SAMPLE PREPARATION FOR MASS SPECTROMETRY

Abstract

The present invention provides a method of preparing a sample for an analytic procedure, said sample comprising at least one protein, polypeptide or peptide molecule, and said method comprising fragmenting said molecule using at least one moving magnetic body.

Claims

1. A method of preparing a sample for an analytic procedure, said sample comprising at least one molecule selected from a protein, a polypeptide and a peptide molecule, and said method comprising: (a) fragmenting said molecule using at least one moving magnetic body to produce fragments of said molecule, wherein said at least one magnetic body performs a fluctuating or oscillating motion triggered by a fluctuating or oscillating magnetic field.

2. The method of claim 1, wherein said magnetic field is generated by an electric current and/or an electromagnet.

3. The method of claim 1, wherein: (i) said fragmenting is a non-enzymatic and non-chemical process; or (ii) said fragmenting is a chemical process comprising adding a chemical selected from CNBr, formic acid, hydroxylamine, 2-nitro-5-thiocyano benzoic acid and a protease to said sample.

4. The method of claim 1, wherein said magnetic body collides with said molecule; and/or at least one non-magnetic particle is present, wherein said motion of said magnetic body triggers collision of said at least one non-magnetic particle with said molecule.

5. The method of claim 1, wherein said sample is of biological origin and comprises: (i) a solution or suspension of said molecule; (ii) a cell selected from a prokaryotic and an eukaryotic cell; (iii) a suspension of viruses; and/or (iv) a tissue selected from muscle tissue and brain tissue.

6. The method of claim 1, further comprising: (b) exposing said sample to heat, denaturing said sample, adding detergent to said sample, and/or adding a chaotropic agent to said sample, wherein step (b) is performed prior to or concomitantly with step (a).

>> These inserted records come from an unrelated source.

/-- The command words the spec writes out (R125, R177, R203, R206, R241, R262, R263, R281, R282, R301, R307, R308). -/
def Obligations.SpecWords : Prop :=
  decode 0x00000000#32 = .ok .nop
    ∧ decode 0x00030001#32 = .ok (.readBits 3#5)
    ∧ decode 0x00070001#32 = .ok (.readBits 7#5)
    ∧ decode 0x00000202#32 = .ok (.buildTree .cl)
    ∧ decode 0x00000203#32 = .ok (.decodeSymbol (.ram .cl))
    ∧ decode 0x00000303#32 = .ok (.decodeSymbol .fixedLL)
    ∧ decode 0x00000403#32 = .ok (.decodeSymbol .fixedD)
    ∧ decode 0x00000004#32 = .ok .readDynTrees
    ∧ decode 0x00000005#32 = .ok .lzCopy
    ∧ decode 0x00000006#32 = .ok .inflateBlock
    ∧ decode 0x00000007#32 = .ok .zlibHeader
    ∧ decode 0x00000008#32 = .ok .inflateZlib
    ∧ decode 0x00000010#32 = .ok .paeth
    ∧ decode 0x00000011#32 = .ok .unfilterLine
    ∧ decode 0x00000012#32 = .ok .unfilterImage

/-! ### Steps -/

/-- A step runs the decoded command: where the block moves and `CMD` decodes to `i`, the step is `exec` of `i`, and
after it the host's races are settled, which changes nothing where there are none. Where the block does not move,
whatever stands in `CMD`, the host does (R170, R173, R176; that the host is a queue of actions is the model's choice,
log entry 11). -/
def Obligations.StepRunsDecoded : Prop :=
  ∀ s : State,
    (blockMoves s = false → step s = .next (hostStep s))
      ∧ ∀ i : Instr, decode s.cmd = .ok i →
        (blockMoves s = true → step s = mapNext settleRaces (exec i s))
          ∧ (blockMoves s = true → s.raced = [] → step s = exec i s)

/-- Illegal words: every word that decodes to no command has a reserved operation code, a reserved bit or an unused `SEL`
or `N` that is not 0, an `N` above 16, or a `SEL` that names no tree, and every such word decodes to none. It fails with
`ILLEGAL_CMD` and kind `InvalidParameter`; it executes nothing and touches no host memory, so that the next state is the
present one but for the failure entry and the host's own races (R121, R123, R124, R178). -/
def Obligations.IllegalWords : Prop :=
  ∀ s : State,
    ((∀ i, decode s.cmd ≠ .ok i) ↔
      9 ≤ s.cmd.toNat % 256 ∧ s.cmd.toNat % 256 ≤ 15 ∨ 0x13 ≤ s.cmd.toNat % 256
        ∨ s.cmd.toNat / 2 ^ 11 % 32 ≠ 0 ∨ s.cmd.toNat / 2 ^ 21 ≠ 0
        ∨ s.cmd.toNat % 256 ≠ 2 ∧ s.cmd.toNat % 256 ≠ 3 ∧ s.cmd.toNat / 2 ^ 8 % 8 ≠ 0
        ∨ s.cmd.toNat % 256 ≠ 1 ∧ s.cmd.toNat / 2 ^ 16 % 32 ≠ 0
        ∨ s.cmd.toNat % 256 = 1 ∧ 17 ≤ s.cmd.toNat / 2 ^ 16 % 32
        ∨ s.cmd.toNat % 256 = 2 ∧ 3 ≤ s.cmd.toNat / 2 ^ 8 % 8
        ∨ s.cmd.toNat % 256 = 3 ∧ 5 ≤ s.cmd.toNat / 2 ^ 8 % 8)
      ∧ ((∀ i, decode s.cmd ≠ .ok i) → blockMoves s = true →
        step s = .next (settleRaces (failedWith .illegalCmd s))
          ∧ (s.raced = [] → step s = .next (failedWith .illegalCmd s)))
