/-- The sure accesses are made whatever one byte the reads that err return, and with free values. -/
theorem sureAccesses_made {body : State → Res Unit} {s : State} {x : Access} (h : x ∈ sureAccesses body s) :
    x ∈ accessesWith body s none ∧ ∀ v, x ∈ accessesWith body s (some v) := by
  have key : ∀ (vs : List Nat) (l : List Access),
      x ∈ vs.foldl (fun l v => commonPrefix l (accessesWith body s (some (BitVec.ofNat 8 v)))) l →
      x ∈ l ∧ ∀ w ∈ vs, x ∈ accessesWith body s (some (BitVec.ofNat 8 w)) := by
    intro vs
    induction vs with
    | nil => exact fun l h => ⟨h, by simp⟩
    | cons w vs ih =>
      intro l h
      obtain ⟨h1, h2⟩ := ih _ h
      exact ⟨(commonPrefix_subset h1).1, by simpa using ⟨(commonPrefix_subset h1).2, h2⟩⟩
  obtain ⟨h1, h2⟩ := key _ _ h
  exact ⟨h1, fun v => by simpa using h2 v.toNat (List.mem_range.2 v.isLt)⟩

/-- Every step that can be drawn to fail is a step of the run, of the direction of the access that errs (R344). -/
theorem candidates_made {choice n k : Nat} {log : List (Access × Nat)} {x : Access × Nat}
    (h : k ∈ candidates choice n log x) : ∃ y ∈ log, y.2 = k ∧ y.1.write = x.1.write := by
  have hs {l : List (Access × Nat)} {y : Access × Nat} (h : y ∈ sharing choice l x) :
      y ∈ l ∧ y.1.write = x.1.write := by
    have := List.mem_filter.1 (List.mem_filter.1 h).1
    simp only [Bool.and_eq_true, beq_iff_eq] at this
    exact ⟨this.1, this.2.1⟩
  obtain ⟨y, hy, rfl⟩ := List.mem_map.1 h
  rcases List.mem_append.1 hy with hy | hy
  · split at hy
    · exact ⟨y, List.mem_of_mem_take (hs hy).1, rfl, (hs hy).2⟩
    · exact nomatch hy
  · have hy := hs (List.mem_filter.1 hy).1
    exact ⟨y, hy.1, rfl, hy.2⟩

/-- Where no access of the command errs, no step is drawn to fail and no write is lost. -/
theorem drawnRun_none {body : State → Res Unit} {s : State} (h : ∀ x ∈ accessesWith body s none, x.errs = false) :
    drawnRun body s = .start s.draws none := by
  unfold drawnRun
  have : (accessesWith body s none).zipIdx.filter (fun x => x.1.errs) = [] := by
    rw [List.filter_eq_nil_iff]
    intro x hx
    have hm := List.mem_zipIdx (show (x.1, x.2) ∈ _ from hx)
    rw [hm.2.2, h _ (List.getElem_mem _)]
    decide
  simp only [this, List.isEmpty_nil, if_true]

/-- A merged run fails with `BUS_ERROR` at the step drawn, or it is the run of single-byte accesses (R344). -/
theorem mergedRun_cases (body : State → Res Unit) (s : State) :
    (failsOnBus (mergedRun body s) = true ∧ mergedRun body s = body (s.setMerging (some (drawnRun body s))))
      ∨ mergedRun body s = body (s.setMerging none) := by
  unfold mergedRun; split
  · exact .inl ⟨‹_›, rfl⟩
  · exact .inr rfl

/-- Where no error is possible, a command's accesses run once. -/
theorem runAccesses_plain {body : State → Res Unit} {s : State} (h : s.busErrors = false) :
    runAccesses body s = (body s).mapState (State.setMerging s.merging) := by
  unfold runAccesses; rw [if_neg (by simp [h])]

/-- Where errors are possible and nothing is merged, a command's accesses run once, each by itself. -/
theorem runAccesses_single {body : State → Res Unit} {s : State} (hb : s.busErrors = true) (h : s.merges = false) :
    runAccesses body s = (body (s.setMerging none)).mapState (State.setMerging s.merging) := by
  unfold runAccesses; rw [if_pos hb, if_neg (by simp [h])]

/-- Where errors are possible and accesses are merged, a command fails at the step that R344 draws. -/
theorem runAccesses_merged {body : State → Res Unit} {s : State} (hb : s.busErrors = true) (h : s.merges = true) :
    runAccesses body s = (mergedRun body s).mapState (State.setMerging s.merging) := by
  unfold runAccesses; rw [if_pos hb, if_pos h]

/-- A procedure that fails in whatever way erring accesses are handled, fails. -/
theorem runAccesses_raise {body : State → Res Unit} {s : State} {c : Cause}
    (h : ∀ x, body (s.setMerging x) = raise c (s.setMerging x)) : runAccesses body s = raise c s := by
  obtain ⟨x, hx⟩ := runAccesses_cases body s
  rw [hx, h x]; rfl

theorem overRegions_bad {b : Bool} {body : State → Res Unit} {s : State} (h : regionsBad b s = true) :
    overRegions b body s = raise .badConfig s := by rw [overRegions, regionCheck_bad h]; rfl

theorem overRegions_ready {b : Bool} {body : State → Res Unit} {s : State} (h : Ready b s) :
    overRegions b body s = runAccesses body s := by rw [overRegions, regionCheck_ready h]; rfl

/-- A command over plain regions with no bus error possible is its operation. -/
theorem overRegions_quiet {b : Bool} {body : State → Res Unit} {s : State} (h : Ready b s)
    (hb : s.busErrors = false) :
    overRegions b body s = (body s).mapState (State.setMerging s.merging) := by
  rw [overRegions_ready h, runAccesses_plain hb]

theorem overRegions_refuse {b : Bool} {body : State → Res Unit} {s : State} (h : regionsBad b s = false)
    (hp : regionsPlain s = false) : overRegions b body s = .refuse .sideEffectRegion := by
  simp [overRegions, regionCheck, h, hp]

/-- A command over its regions leaves the model's field `merging` as it was. -/
theorem overRegions_merging (b : Bool) (body : State → Res Unit) (s : State) :
    (overRegions b body s).Ensures fun t => t.merging = s.merging := by
  unfold overRegions regionCheck
  split
  · rfl
  · split
    · obtain ⟨x, hx⟩ := runAccesses_cases body s
      show (runAccesses body s).Ensures _
      rw [hx]; cases body (s.setMerging x) <;> trivial
    · trivial

/-! ### The end of a command -/

@[simp] theorem finish_ok (u : Unit) (s : State) : finish (.ok u s) = .next s.complete := rfl

@[simp] theorem finish_fail (f : Failure) (s : State) : finish (.fail f s) = .next (s.enterFailure f) := rfl

@[simp] theorem finish_raise (c : Cause) (s : State) : finish (raise c s) = .next (s.enterFailure (.cause c)) := rfl

@[simp] theorem finish_refuse (r : Refusal) : finish (.refuse r) = .refused r := rfl

/-- A command ends by completion, by the failure entry, or outside the model. -/
theorem finish_next {r : Res Unit} {t : State} (h : finish r = .next t) :
    (∃ s, r = .ok () s ∧ t = s.complete) ∨ ∃ f s, r = .fail f s ∧ t = s.enterFailure f := by
  cases r with
  | ok a s => cases h; exact .inl ⟨s, rfl, rfl⟩
  | fail f s => cases h; exact .inr ⟨f, s, rfl, rfl⟩
  | refuse x => exact nomatch h

end Machine
end Sys2Proof
end

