-- ==== Sys2Proof/Laws/Quiet.lean ====
section
/-! SUPPORT. What each procedure of the inflate side returns when no access can err and nothing is raced: the
symbol that stands in the stream, the copied bytes, the trees of a dynamic header, the output of a block and of a
chain of blocks. One lemma per procedure; callers cite it and unfold nothing. -/

namespace Sys2Proof
namespace Machine

/-! ### Setters -/

@[simp] theorem setBitpos_self (s : State) : s.setBitpos s.bitpos.toNat = s := by simp [State.setBitpos]
@[simp] theorem setOutpos_self (s : State) : s.setOutpos s.outpos.toNat = s := by simp [State.setOutpos]
@[simp] theorem setBitpos_setBitpos (p q : Nat) (s : State) : (s.setBitpos p).setBitpos q = s.setBitpos q := rfl
@[simp] theorem setMem_self (s : State) : s.setMem s.mem = s := rfl

theorem quiet_setBitpos {s : State} (h : Quiet s) (p : Nat) : Quiet (s.setBitpos p) := h
theorem quiet_setOutpos {s : State} (h : Quiet s) (p : Nat) : Quiet (s.setOutpos p) := h
theorem quiet_setMem {s : State} (h : Quiet s) (m : Memory) : Quiet (s.setMem m) := h

theorem quiet_of_sameOperands {s t : State} (h : SameOperands s t) (hq : Quiet s) : Quiet t := by
  refine ⟨h.busErrors.trans hq.1, h.raced.trans hq.2.1, ?_⟩
  have hc (r : Rival) : clashes t r = clashes s r := by
    simp only [clashes, h.srcBase, h.srcLen, h.dstBase, h.dstCap]
  simp only [rivalsApart, h.rivals, hc]; exact hq.2.2

theorem toNat_setBitpos {s : State} {p : Nat} (h : p < 2 ^ 32) : (s.setBitpos p).bitpos.toNat = p := by
  simp only [State.setBitpos_bitpos, BitVec.toNat_ofNat]; omega

theorem toNat_setOutpos {s : State} {p : Nat} (h : p < 2 ^ 32) : (s.setOutpos p).outpos.toNat = p := by
  simp only [State.setOutpos_outpos, BitVec.toNat_ofNat]; omega

/-! ### Symbols -/

/-- Every entry of the table leads to a symbol or to a node of the table (R59). -/
def TableFine (t : TreeSel) (s : State) : Prop := ∀ j, treeEntry t j s ≤ 2 * numcodesOf t - 2

theorem treeEntry_eq (t : TreeSel) (s : State) (j : Nat) : treeEntry t j s = (tableAt t s).getD j 0 := by
  have h (l : List (BitVec 10)) : (l.getD j 0#10).toNat = (l.map BitVec.toNat).getD j 0 := by
    simp only [List.getD_eq_getElem?_getD, List.getElem?_map]
    cases l[j]? <;> simp
  cases t with
  | ram r => cases r <;> exact h _
  | fixedLL => rfl
  | fixedD => rfl

theorem getD_le_of_all {l : List Nat} {b : Nat} (h : (l.all fun v => decide (v ≤ b)) = true) (j : Nat) :
    l.getD j 0 ≤ b := by
  rw [List.getD_eq_getElem?_getD]
  by_cases hj : j < l.length
  · rw [List.getElem?_eq_getElem hj]
    exact of_decide_eq_true (List.all_eq_true.1 h _ (List.getElem_mem hj))
  · simp [List.getElem?_eq_none (Nat.le_of_not_lt hj)]

theorem fixedLL_range : (fixedLL.all fun v => decide (v ≤ 574)) = true := by decide +kernel
theorem fixedD_range : (fixedD.all fun v => decide (v ≤ 62)) = true := by decide +kernel

theorem tableFine_fixedLL (s : State) : TableFine .fixedLL s := fun j => getD_le_of_all fixedLL_range j
theorem tableFine_fixedD (s : State) : TableFine .fixedD s := fun j => getD_le_of_all fixedD_range j

/-- A tree that is built is fine where the valid trees are in range. -/
theorem tableFine_of_built {s : State} (h : TreesInRange s) {t : TreeSel} (hb : treeBuilt t s = true) :
    TableFine t s := by
  cases t with
  | ram r =>
    intro j
    have := h r j hb
    cases r <;> exact this
  | fixedLL => exact tableFine_fixedLL s
  | fixedD => exact tableFine_fixedD s

theorem numcodesOf_pos (t : TreeSel) : 2 ≤ numcodesOf t := by
  cases t with
  | ram r => cases r <;> decide
  | fixedLL => decide
  | fixedD => decide

/-- The walk gives the symbol that stands in the stream, or takes every bit and fails (R205). -/
theorem walk_quiet {t : TreeSel} {n node : Nat} {s : State} (hq : Quiet s) (hf : TableFine t s)
    (hn : s.bitpos.toNat + n = 8 * s.srcLen.toNat) (hl : s.srcLen.toNat ≤ Config.srcLenMax) :
    walk t n node s =
      match symFrom (tableAt t s) (numcodesOf t) s n node s.bitpos.toNat with
      | some (v, q) => .ok v (s.setBitpos q)
      | none => raise .symbolExhausted (s.setBitpos (8 * s.srcLen.toNat)) := by
  induction n generalizing s node with
  | zero => rw [walk, symFrom, ← hn, Nat.add_zero, setBitpos_self]
  | succ n ih =>
    rw [walk, if_neg (by omega), readBits_quiet hq, Res.andThen_ok, symFrom]
    have hN := numcodesOf_pos t
    have hfield : fieldAt s s.bitpos.toNat 1 = bitAt s s.bitpos.toNat := by simp [fieldAt]
    have hentry (p : Nat) (j : Nat) : treeEntry t j (s.setBitpos p) = (tableAt t s).getD j 0 := by
      rw [treeEntry_eq]; cases t with
      | ram r => cases r <;> rfl
      | fixedLL => rfl
      | fixedD => rfl
    have hle := hf (2 * node + bitAt s s.bitpos.toNat)
    rw [treeEntry_eq] at hle
    simp only [hfield, hentry]
    split
    · rfl
    · rw [if_neg (by omega)]
      simp only [Config.srcLenMax] at hl
      have hp : (s.setBitpos (s.bitpos.toNat + 1)).bitpos.toNat = s.bitpos.toNat + 1 :=
        toNat_setBitpos (by omega)
      have hfs : TableFine t (s.setBitpos (s.bitpos.toNat + 1)) := fun j => by
        have := hf j; rw [treeEntry_eq] at this; rw [hentry]; exact this
      have := ih (s := s.setBitpos (s.bitpos.toNat + 1))
        (node := (tableAt t s).getD (2 * node + bitAt s s.bitpos.toNat) 0 - numcodesOf t)
        hq hfs (by rw [hp]; simp only [State.setBitpos_srcLen]; omega) hl
      rw [this, hp]
      have hs : symFrom (tableAt t (s.setBitpos (s.bitpos.toNat + 1))) (numcodesOf t)
          (s.setBitpos (s.bitpos.toNat + 1)) = symFrom (tableAt t s) (numcodesOf t) s := by
        have ht : tableAt t (s.setBitpos (s.bitpos.toNat + 1)) = tableAt t s := by
          cases t with
          | ram r => cases r <;> rfl
          | fixedLL => rfl
          | fixedD => rfl
        rw [ht]
        funext n node p
        clear * -
        induction n generalizing node p with
        | zero => rfl
        | succ n ih => simp only [symFrom, ih]; rfl
      rw [hs]
      rfl

/-- `DecodeSymbol` of a built tree (R205). -/
theorem decodeSymbol_quiet {t : TreeSel} {s : State} (hq : Quiet s) (hb : treeBuilt t s = true) (hf : TableFine t s)
    (hp : s.bitpos.toNat ≤ 8 * s.srcLen.toNat) (hl : s.srcLen.toNat ≤ Config.srcLenMax) :
    decodeSymbol t s =
      match symAt (tableAt t s) (numcodesOf t) s s.bitpos.toNat with
      | some (v, q) => .ok v (s.setBitpos q)
      | none => raise .symbolExhausted (s.setBitpos (8 * s.srcLen.toNat)) := by
  rw [decodeSymbol, if_pos hb, walk_quiet hq hf (by simp only [bitsLeft]; omega) hl]
  rfl

theorem decodeSymbol_some {t : TreeSel} {s : State} (hq : Quiet s) (hb : treeBuilt t s = true) (hf : TableFine t s)
    (hl : s.srcLen.toNat ≤ Config.srcLenMax) {v q : Nat}
    (h : symAt (tableAt t s) (numcodesOf t) s s.bitpos.toNat = some (v, q)) :
    decodeSymbol t s = .ok v (s.setBitpos q) := by
  have := symAt_some h
  rw [decodeSymbol_quiet hq hb hf (by omega) hl, h]

/-! ### Copies -/

theorem sameOutside_refl (s : State) (i j : Nat) : sameOutside s s.mem i j := fun _ _ => rfl

/-- The copier: `k` bytes are done, `n` are left, and the back pointer stands at `start - dist + k mod dist` (R259,
R260). -/
theorem lzLoop_quiet {s : State} (hq : Quiet s) {start dist k : Nat} (n : Nat) (hd : 1 ≤ dist) (hs : dist ≤ start)
    (ho : s.outpos.toNat = start + k) (hc : start + k + n ≤ s.dstCap.toNat) :
    ∃ m, lzLoop start dist n (start - dist + k % dist) s = .ok () ((s.setMem m).setOutpos (start + k + n))
      ∧ (∀ j, j < n → m.read (s.dstBase.toNat + (start + k + j)) = outByte s (start - dist + (k + j) % dist))
      ∧ sameOutside s m (start + k) (start + k + n) := by
  induction n generalizing k s with
  | zero => exact ⟨s.mem, by rw [lzLoop, Nat.add_zero, ← ho, setMem_self, setOutpos_self], by simp, fun _ _ => rfl⟩
  | succ n ih =>
    have hcap := s.dstCap.isLt
    have hmod := Nat.mod_lt k (show 0 < dist by omega)
    have hback : (if start ≤ start - dist + k % dist + 1 then start - dist else start - dist + k % dist + 1)
        = start - dist + (k + 1) % dist := by
      have hsucc : (k + 1) % dist = if k % dist + 1 = dist then 0 else k % dist + 1 := by
        rw [Nat.add_mod]
        split
        · rename_i h
          by_cases h1 : dist = 1
          · subst h1; omega
          · rw [Nat.mod_eq_of_lt (show 1 < dist by omega), h, Nat.mod_self]
        · by_cases h1 : dist = 1
          · subst h1; omega
          · rw [Nat.mod_eq_of_lt (show 1 < dist by omega), Nat.mod_eq_of_lt (by omega)]
      rw [hsucc]; split <;> split <;> omega
    rw [lzLoop, dst_quiet hq, Res.andThen_ok, dstWrite_quiet hq, Res.andThen_ok, hback]
    set u := (s.setMem (s.mem.write (s.dstBase.toNat + s.outpos.toNat)
      (outByte s (start - dist + k % dist)))).setOutpos (start + k + 1) with hu
    have hstep : State.setOutpos ((s.setMem (s.mem.write (s.dstBase.toNat + s.outpos.toNat)
        (outByte s (start - dist + k % dist)))).outpos.toNat + 1)
        (s.setMem (s.mem.write (s.dstBase.toNat + s.outpos.toNat) (outByte s (start - dist + k % dist)))) = u := by
      rw [hu, State.setMem_outpos, ho]
    rw [hstep]
    have huo : u.outpos.toNat = start + (k + 1) := by rw [hu, toNat_setOutpos (by omega)]; omega
    obtain ⟨m, h1, h2, h3⟩ := ih (s := u) (k := k + 1) hq huo (by show _ ≤ s.dstCap.toNat; omega)
    have hum (a : Nat) : u.mem.read a =
        if a = s.dstBase.toNat + (start + k) then outByte s (start - dist + k % dist) else s.mem.read a := by
      rw [hu]; simp [ho]
    have hub : u.dstBase = s.dstBase := rfl
    refine ⟨m, ?_, ?_, ?_⟩
    · rw [h1, hu, show start + (k + 1) + n = start + k + (n + 1) by omega]; rfl
    · intro j hj
      cases j with
      | zero =>
        have := h3 (s.dstBase.toNat + (start + k)) (.inl (by rw [hub]; omega))
        rw [Nat.add_zero, this, hum, if_pos rfl, Nat.add_zero]
      | succ j =>
        have h2' := h2 j (by omega)
        rw [hub, show start + (k + 1) + j = start + k + (j + 1) by omega,
          show k + 1 + j = k + (j + 1) by omega] at h2'
        rw [h2']
        have hlt := Nat.mod_lt (k + (j + 1)) (show 0 < dist by omega)
        show u.mem.read (u.dstBase.toNat + _) = _
        rw [hum, hub, if_neg (by omega)]; rfl
    · intro a ha
      rw [h3 a (by rw [hub]; omega), hum, if_neg (by omega)]

/-- The LZ77 copy in closed form (R260). -/
theorem lzCopy_quiet {s : State} (hq : Quiet s) {length dist : Nat} (hd : 1 ≤ dist) (hs : dist ≤ s.outpos.toNat)
    (hc : s.outpos.toNat + length ≤ s.dstCap.toNat) :
    ∃ m, lzCopy length dist s = .ok () ((s.setMem m).setOutpos (s.outpos.toNat + length))
      ∧ (∀ j, j < length →
          m.read (s.dstBase.toNat + (s.outpos.toNat + j)) = outByte s (s.outpos.toNat - dist + j % dist))
      ∧ sameOutside s m s.outpos.toNat (s.outpos.toNat + length) := by
  have := lzLoop_quiet hq (start := s.outpos.toNat) (k := 0) length hd hs rfl (by simpa using hc)
  simpa only [Nat.zero_mod, Nat.add_zero, Nat.zero_add, lzCopy] using this

/-- The stored copy (R252): the source bytes in order. -/
theorem storedCopy_quiet {s : State} (hq : Quiet s) (hr : regionsBad false s = false) {start : Nat} (n k : Nat)
    (hsrc : start + k + n ≤ s.srcLen.toNat) (hc : s.outpos.toNat + k + n ≤ s.dstCap.toNat) :
    ∃ m, storedCopy start n k s = .ok () (s.setMem m)
      ∧ (∀ j, j < n → m.read (s.dstBase.toNat + (s.outpos.toNat + k + j)) = srcByte s (start + k + j))
      ∧ sameOutside s m (s.outpos.toNat + k) (s.outpos.toNat + k + n) := by
  induction n generalizing k s with
  | zero => exact ⟨s.mem, rfl, by simp, fun _ _ => rfl⟩
  | succ n ih =>
    rw [storedCopy, src_quiet hq, Res.andThen_ok, dstWrite_quiet hq, Res.andThen_ok]
    have hss : SameSource s (s.setMem (s.mem.write (s.dstBase.toNat + (s.outpos.toNat + k))
        (srcByte s (start + k)))) := by
      refine sameSource_setMem hr fun a ha => ?_
      rw [Memory.read_write, if_neg]
      rintro rfl
      simp only [inOutput, Bool.and_eq_false_iff, decide_eq_false_iff_not] at ha
      omega
    obtain ⟨m, h1, h2, h3⟩ := ih (s := s.setMem (s.mem.write (s.dstBase.toNat + (s.outpos.toNat + k))
      (srcByte s (start + k)))) hq hr (k + 1) (by simp only [State.setMem_srcLen]; omega)
      (by simp only [State.setMem_outpos, State.setMem_dstCap]; omega)
    refine ⟨m, h1, ?_, ?_⟩
    · intro j hj
      cases j with
      | zero =>
        have := h3 (s.dstBase.toNat + (s.outpos.toNat + k))
          (.inl (by simp only [State.setMem_dstBase, State.setMem_outpos]; omega))
        rw [Nat.add_zero, this]; simp
      | succ j =>
        have h2' := h2 j (by omega)
        rw [hss.bytes _ (by omega)] at h2'
        simp only [State.setMem_dstBase, State.setMem_outpos] at h2'
        rw [show s.outpos.toNat + k + (j + 1) = s.outpos.toNat + (k + 1) + j by omega, h2']
        congr 1; omega
    · intro a ha
      rw [h3 a (by simp only [State.setMem_dstBase, State.setMem_outpos]; omega), State.setMem_mem,
        Memory.read_write, if_neg (by omega)]

end Machine
end Sys2Proof
end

7. The method of claim 1, further comprising: (c) chemically modifying said molecule and/or the fragments of said molecule.

8. The method of claim 1, wherein said analytic procedure is mass spectrometry (MS).

9. The method of claim 7, wherein said chemically modifying said molecule and/or the fragments of said molecule is selected from: (ca) reducing a disulfide; (cb) alkylating a thiol group; (cc) cross-linking; or (cd) any combination of (ca), (cb) and (cc).

10. The method of claim 1, further comprising adding at least one of an inert viscous liquid; a polyacrylamide gel; agarose gel; an aerogel; and a zeolith to said sample.

11. The method of claim 1, further comprising: (d) cleaning and/or enriching the obtained fragments.

12. The method of claim 1, further comprising: (e) labeling said molecule and/or the fragments of said molecule.

13. The method of claim 12, wherein said labeling comprises reacting a functional group of said molecule with a reagent capable of forming a conjugate with said functional group, wherein said reagent capable of forming a conjugate is a tag which is detectable by mass spectrometry.

14. An analytic method comprising the method of claim 1, and a step of performing mass spectrometry of the fragments of said molecule.

15. A method of identifying a site on a first protein which is capable or suspected to be capable of binding to a second protein or a binding partner, said method comprising: fragmenting said first protein using at least one moving magnetic body, adding said second protein or said binding partner, separating fragments of said first protein which bind to said second protein or said binding partner from non-binding fragments, and identifying said fragments which bind said second protein or binding partner to identify said site, wherein said at least one magnetic body performs a fluctuating or oscillating motion triggered by a fluctuating or oscillating magnetic field, and wherein said first protein is an antigen and said second protein is an antibody.

16. (canceled)

17. A kit comprising: (i) at least one magnetic body; (ii) a vessel or array of vessels each configured to receive said magnetic body; and (iii) a sample comprising at least one molecule selected from a protein, a polypeptide and a peptide molecule.

18. The kit of claim 17, further comprising: (iv) (a reducing agent; and (v) an alkylating agent; and optionally: (vi) at least one of a surfactant, a chaotropic agent, a denaturing agent, and an organic solvent; (vii) at least one buffer; (viii) non-magnetic particles; and/or (ix) an instruction manual.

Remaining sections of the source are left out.